Along with the rationing of gasoline at the pumps and carpooling, another way we can cut back on petroleum use these days is to have as many people as possible working at home rather than driving whatever distances on roads and highways to an office. This was something that was much less possible during the Second World War years when there were no home computers hooked up the internet, ut we’ve had plenty of practice doing it over the past two years with COVID.
There are reportedly plenty of people out there who came to like the idea of working at home since the pandemic began so why not let them continue doing that as another way of reducing the consumption of gas and oil?
Finally, the technology around electric vehicles has developed to a point where our leaders can do what leaders did during the years of the Second World War who worked with industries to convert whole plants from domestic car production to manufacturing armoured tanks and air bombers, and order the mass production of electric trucks and cars.
All of this, from the rationing of gas to a speedier conversion to electric vehicles could be done with the right leadership.
But where is that leadership?

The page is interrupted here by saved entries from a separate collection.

/-- A page migrated as R105 says: contents, marks, metadata and watches go to the new frame, every leaf entry that maps it
names the new frame, and the translations of the page are invalidated. (notes/assumptions/56.md) -/
def State.movePage (s : State) (a b n : Nat) : State :=
  let hit (l : BitVec 12 × Nat × Nat × Leaf) : Bool := !l.2.2.2.remote && inside l.2.2.2.pa l.2.2.2.size a n
  let leaves := s.allLeaves.filter hit
  let s1 : State := { s with
    mem := { cells := s.mem.cells.copyRange a b n, marks := s.mem.marks.copyRange a b n }
    md := s.md.copyRange (a / 128) (b / 128) (n / 128)
    watches := s.watches.map (fun (w : Watch) =>
      if a ≤ w.cell && w.cell < a + n then { w with cell := w.cell - a + b, home := homeNode (w.cell - a + b) } else w)
    halves := s.halves.map (fun h => if a / 128 ≤ h.1 && h.1 < (a + n) / 128 then (h.1 - a / 128 + b / 128, h.2) else h) }
  leaves.foldl (fun s l =>
    let w0 := (s.word l.2.2.1).toNat
    let w := w0 % 2 ^ 12 + (l.2.2.2.pa - a + b) + w0 / 2 ^ 52 * 2 ^ 52
    (s.putEntry l.2.2.1 w (s.word (l.2.2.1 + 8)).toNat).startInval none l.1 l.2.1 l.2.2.2.size) s1

/-- Nothing is on its way to the homes of a memory die, and none of its lines is about to be poisoned (R111). -/
def State.dieQuiet (s : State) (die : Fin 8) : Bool :=
  let at_ (x : Node) : Bool := match x with
    | .die m _ => decide (m = die.val)
    | _ => false
  !s.msgs.any (fun m => at_ m.dst && m.body.isRequest) && !s.cores.any (fun k => k.hold.any (fun h => at_ h.dst)) &&
    !s.poisoning.any (fun l => decide (homeDie (128 * l) = die.val))

/-- The pairing of the pages of a die with the free capacity of the other dies (R375). -/
def State.offlinePlan (s : State) (die : Fin 8) : List (Nat × Nat × Nat) × List (Nat × Nat) × List (Nat × Nat) :=
  pairPages (fun pa => decide (homeDie pa ≠ die.val) && !s.fencedDies.getLsbD (homeDie pa) && !s.bdLost (homeDie pa / 2))
    (s.pagesAt die) s.freePages

/-- The request on a die carried out: what is paired has moved. -/
def State.emptyDie (s : State) (die : Fin 8) (pairs : List (Nat × Nat × Nat)) (free : List (Nat × Nat)) : State :=
  let s1 := pairs.foldl (fun s p => s.movePage p.1 p.2.1 p.2.2) s
  { s1 with freePages := free, emptied := s1.emptied ||| ((1 : BitVec 8) <<< die.val) }

/-- The requests on a die are over. -/
def State.endOffline (s : State) (die : Fin 8) : State := { s with offline := s.offline.filter (fun x => x.1 != die) }

/-- An order on a die that the host has not given is the management port's: one of the host for the other thing there is gone,
and the host receives vector 65 (R371). (notes/assumptions/57.md) -/
def State.overrule (s : State) (die : Fin 8) (forced : Bool) : State :=
  if s.offline.contains (die, !forced) && !s.offline.contains (die, forced) then
    { s.raiseVector 65 with offline := s.offline.filter (fun x => x != (die, !forced)) }
  else s

/-- An offline order carried out is noted where the management port has given it. -/
def State.noteOrder (s : State) (die : Fin 8) (forced : Bool) : State :=
  if s.offline.contains (die, forced) then s else { s with mgmtOffline := (die, forced) :: s.mgmtOffline }

/-- An offline request of the host for a die comes after a contrary order of the management port: its base die is fenced, or the
other of a forced and an unforced offline has been carried out there (R371). -/
def State.overtaken (s : State) (die : Fin 8) : Bool :=
  [false, true].any (fun f => s.offline.contains (die, f) && (s.fencedBase.getLsbD (die.val / 2) || s.mgmtOffline.contains (die, !f)))

/-- The requests on a die that is empty or fenced already are over; the host receives vector 65 where the management port has
ordered otherwise (R371). -/
def State.offlineOver (s : State) (die : Fin 8) : State :=
  (if s.overtaken die then s.raiseVector 65 else s).endOffline die

/-- A request on a die that is fenced is over, and so is one that an order carried out has overtaken; else a request on a die
that is empty is complete when the die is fenced (R371, R375). -/
def State.offlineLate (s : State) (die : Fin 8) : State :=
  if s.fencedDies.getLsbD die.val || s.overtaken die then s.offlineOver die else s

/-- OFFLINE_REQUEST (R375): every page of the die migrates, or the request is refused and nothing moves; a forced request of the
host for the die is not refused with it. -/
def offlineRequest (die : Fin 8) (s : State) : State :=
  let x := s.offlinePlan die
  if s.fencedDies.getLsbD die.val || s.emptied.getLsbD die.val then s.offlineLate die
  else if !x.2.1.isEmpty then
    let s1 := s.overrule die false
    { s1 with offline := s1.offline.filter (fun y => y != (die, false)) }
  else if !s.dieQuiet die then s
  else ((s.emptyDie die x.1 x.2.2).noteOrder die false).overrule die false

/-- OFFLINE_REQUEST (R375) -/
def execOfflineRequest (die : Fin 8) (s : State) : Host.Outcome State Fault Refusal := event (offlineRequest die) s

/-- OFFLINE_FORCED (R375): what fits migrates, the other pages are lost, the watches on these end with DATA_LOST, and the host
is told of each page. -/
def offlineForced (die : Fin 8) (s : State) : State :=
  let x := s.offlinePlan die
  if s.fencedDies.getLsbD die.val || s.emptied.getLsbD die.val then s.offlineLate die
  else if !s.dieQuiet die then s
  else
    let s1 := s.emptyDie die x.1 x.2.2
    let s2 : State := { s1 with lost := s1.lost ++ x.2.1 }
    let s3 := s2.failWatches (fun w => x.2.1.any (fun p => decide (p.1 ≤ w.cell) && decide (w.cell < p.1 + p.2))) .dataLost
    ((x.2.1.foldl (fun (s : State) p => s.hostLog 375 p.1 p.2) s3).noteOrder die true).overrule die true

I don’t even hear opposition parties, including the NDP in Canada (the only possible exception is the Green Party) advocating rationing or any other solutions that would cut back on gas and oil consumption.
What are they afraid of – a backlash from a public that would rather go on guzzling cheap gas?
Where is the spirit of collective sacrifice our elders were willing to make in the war against Hitler?
Do we want to win this war against Putin and his bloody assault on freedom and democracy?
Here is a media release that the Ontario Green Party released this past February 25th, slamming Ontario Premier Doug Ford and his Conversvative Government for using Putin’s war on Ukraine to peddle Alberta’s tar sands and the Keystone XL pipeline –
TORONTO — Ontario Greens Leader Mike Schreiner made the following statement:
“Doug Ford thinks that opening up the Keystone XL pipeline is the way to stop the world’s dependence on oil from Russia. He’s wrong.
A harsh unified response to Russian aggression is absolutely necessary, but opening more expensive pipelines and polluting the air, as Doug Ford proposes, is not the answer.
We need to get the destabilizing influence of big oil from places like Russia out of our lives. And the best way to do this is by investing in cleaner, cheaper forms of energy like renewables and by electrifying transportation and heating.
Getting off oil and gas will make Ontario far more self-sufficient, secure and prosperous.
It’s time to get big oil out of our wallets.”